--- START ---

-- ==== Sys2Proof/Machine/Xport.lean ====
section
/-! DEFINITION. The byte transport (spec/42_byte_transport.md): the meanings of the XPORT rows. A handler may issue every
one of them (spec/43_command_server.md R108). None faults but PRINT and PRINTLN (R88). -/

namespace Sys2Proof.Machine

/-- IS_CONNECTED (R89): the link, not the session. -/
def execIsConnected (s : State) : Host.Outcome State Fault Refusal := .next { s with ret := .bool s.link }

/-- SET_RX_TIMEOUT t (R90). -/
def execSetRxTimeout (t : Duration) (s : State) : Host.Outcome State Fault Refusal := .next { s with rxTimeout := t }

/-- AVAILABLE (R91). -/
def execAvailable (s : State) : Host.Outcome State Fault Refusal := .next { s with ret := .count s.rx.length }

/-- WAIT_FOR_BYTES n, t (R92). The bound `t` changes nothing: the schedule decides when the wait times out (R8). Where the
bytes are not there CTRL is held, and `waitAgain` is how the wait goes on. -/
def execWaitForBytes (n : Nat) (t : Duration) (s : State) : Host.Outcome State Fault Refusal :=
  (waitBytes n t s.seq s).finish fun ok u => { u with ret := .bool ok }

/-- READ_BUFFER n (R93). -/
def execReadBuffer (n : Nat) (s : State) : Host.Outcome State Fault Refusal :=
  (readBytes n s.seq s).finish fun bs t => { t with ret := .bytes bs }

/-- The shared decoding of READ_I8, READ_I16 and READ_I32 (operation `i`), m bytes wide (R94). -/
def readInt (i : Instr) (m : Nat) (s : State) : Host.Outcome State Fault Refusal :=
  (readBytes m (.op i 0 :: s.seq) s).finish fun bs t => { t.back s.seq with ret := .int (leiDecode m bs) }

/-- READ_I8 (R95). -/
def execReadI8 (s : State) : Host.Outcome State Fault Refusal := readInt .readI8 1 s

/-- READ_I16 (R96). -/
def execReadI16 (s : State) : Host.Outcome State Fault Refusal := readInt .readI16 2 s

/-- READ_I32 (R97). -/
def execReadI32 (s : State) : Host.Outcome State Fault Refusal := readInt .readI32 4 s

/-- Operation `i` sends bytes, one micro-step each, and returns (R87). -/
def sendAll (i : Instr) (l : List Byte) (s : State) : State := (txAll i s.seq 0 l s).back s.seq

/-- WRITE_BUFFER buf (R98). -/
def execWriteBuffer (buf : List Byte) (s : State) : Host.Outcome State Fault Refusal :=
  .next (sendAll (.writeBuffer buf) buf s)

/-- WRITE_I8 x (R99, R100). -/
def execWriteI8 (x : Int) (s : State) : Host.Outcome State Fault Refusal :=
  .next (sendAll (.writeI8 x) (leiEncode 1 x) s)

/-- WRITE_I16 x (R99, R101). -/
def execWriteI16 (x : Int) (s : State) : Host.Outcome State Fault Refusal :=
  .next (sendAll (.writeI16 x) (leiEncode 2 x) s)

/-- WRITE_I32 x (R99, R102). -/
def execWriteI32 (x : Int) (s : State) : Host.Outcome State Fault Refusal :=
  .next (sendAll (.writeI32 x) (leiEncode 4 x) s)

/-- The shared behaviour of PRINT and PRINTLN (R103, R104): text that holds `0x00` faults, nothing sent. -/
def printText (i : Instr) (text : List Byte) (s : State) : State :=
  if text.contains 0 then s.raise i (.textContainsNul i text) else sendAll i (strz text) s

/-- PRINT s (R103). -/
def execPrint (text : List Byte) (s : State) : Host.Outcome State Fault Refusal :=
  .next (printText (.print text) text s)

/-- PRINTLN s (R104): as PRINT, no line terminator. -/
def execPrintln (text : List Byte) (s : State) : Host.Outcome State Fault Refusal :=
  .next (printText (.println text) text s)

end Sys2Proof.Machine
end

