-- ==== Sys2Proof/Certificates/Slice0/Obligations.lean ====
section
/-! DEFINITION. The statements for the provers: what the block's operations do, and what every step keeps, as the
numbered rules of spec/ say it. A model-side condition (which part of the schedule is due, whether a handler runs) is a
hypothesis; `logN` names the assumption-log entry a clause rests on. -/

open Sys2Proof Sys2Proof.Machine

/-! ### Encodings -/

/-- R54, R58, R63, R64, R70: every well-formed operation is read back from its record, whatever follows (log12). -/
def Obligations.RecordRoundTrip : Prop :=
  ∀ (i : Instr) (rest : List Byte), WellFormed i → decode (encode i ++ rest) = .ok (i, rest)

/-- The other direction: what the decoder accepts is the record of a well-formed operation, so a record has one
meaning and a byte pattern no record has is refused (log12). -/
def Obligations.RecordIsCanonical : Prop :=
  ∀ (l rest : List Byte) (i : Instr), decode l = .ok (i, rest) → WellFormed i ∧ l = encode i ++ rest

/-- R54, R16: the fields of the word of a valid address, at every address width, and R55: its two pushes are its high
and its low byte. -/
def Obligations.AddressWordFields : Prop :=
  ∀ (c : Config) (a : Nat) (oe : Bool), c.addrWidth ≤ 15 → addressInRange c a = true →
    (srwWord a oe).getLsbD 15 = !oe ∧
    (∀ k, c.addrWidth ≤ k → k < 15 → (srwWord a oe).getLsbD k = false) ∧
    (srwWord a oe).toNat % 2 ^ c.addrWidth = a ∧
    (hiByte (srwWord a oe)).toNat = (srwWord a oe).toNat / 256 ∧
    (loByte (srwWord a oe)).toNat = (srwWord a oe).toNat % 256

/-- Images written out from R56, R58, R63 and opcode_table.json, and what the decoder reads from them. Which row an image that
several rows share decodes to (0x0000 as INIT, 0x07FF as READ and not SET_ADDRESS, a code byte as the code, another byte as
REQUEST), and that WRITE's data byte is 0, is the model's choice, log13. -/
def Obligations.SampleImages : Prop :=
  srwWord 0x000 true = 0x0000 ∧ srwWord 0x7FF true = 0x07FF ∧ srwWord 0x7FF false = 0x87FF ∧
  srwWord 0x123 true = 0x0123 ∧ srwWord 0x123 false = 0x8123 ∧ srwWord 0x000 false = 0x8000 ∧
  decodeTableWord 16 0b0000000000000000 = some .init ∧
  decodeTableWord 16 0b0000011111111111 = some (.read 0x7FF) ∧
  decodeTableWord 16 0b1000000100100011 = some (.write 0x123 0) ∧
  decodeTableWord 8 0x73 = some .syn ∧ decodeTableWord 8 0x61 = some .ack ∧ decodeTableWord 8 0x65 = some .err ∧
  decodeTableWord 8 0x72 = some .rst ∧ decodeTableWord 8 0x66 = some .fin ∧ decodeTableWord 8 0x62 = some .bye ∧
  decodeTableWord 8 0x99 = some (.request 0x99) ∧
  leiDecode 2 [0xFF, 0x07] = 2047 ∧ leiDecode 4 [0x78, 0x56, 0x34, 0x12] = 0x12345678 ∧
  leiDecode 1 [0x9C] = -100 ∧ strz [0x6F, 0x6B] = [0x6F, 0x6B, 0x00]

--- END ---

§ **DIRECTIONS FOR THIS TASK**: May I have exactly the lines from the one containing "srwWord 0x123 true" through the last line of the data, both included?

§ **EXERCISE RESPONSE**:
  srwWord 0x123 true = 0x0123 ∧ srwWord 0x123 false = 0x8123 ∧ srwWord 0x000 false = 0x8000 ∧
  decodeTableWord 16 0b0000000000000000 = some .init ∧
  decodeTableWord 16 0b0000011111111111 = some (.read 0x7FF) ∧
  decodeTableWord 16 0b1000000100100011 = some (.write 0x123 0) ∧
  decodeTableWord 8 0x73 = some .syn ∧ decodeTableWord 8 0x61 = some .ack ∧ decodeTableWord 8 0x65 = some .err ∧
  decodeTableWord 8 0x72 = some .rst ∧ decodeTableWord 8 0x66 = some .fin ∧ decodeTableWord 8 0x62 = some .bye ∧
  decodeTableWord 8 0x99 = some (.request 0x99) ∧
  leiDecode 2 [0xFF, 0x07] = 2047 ∧ leiDecode 4 [0x78, 0x56, 0x34, 0x12] = 0x12345678 ∧
  leiDecode 1 [0x9C] = -100 ∧ strz [0x6F, 0x6B] = [0x6F, 0x6B, 0x00]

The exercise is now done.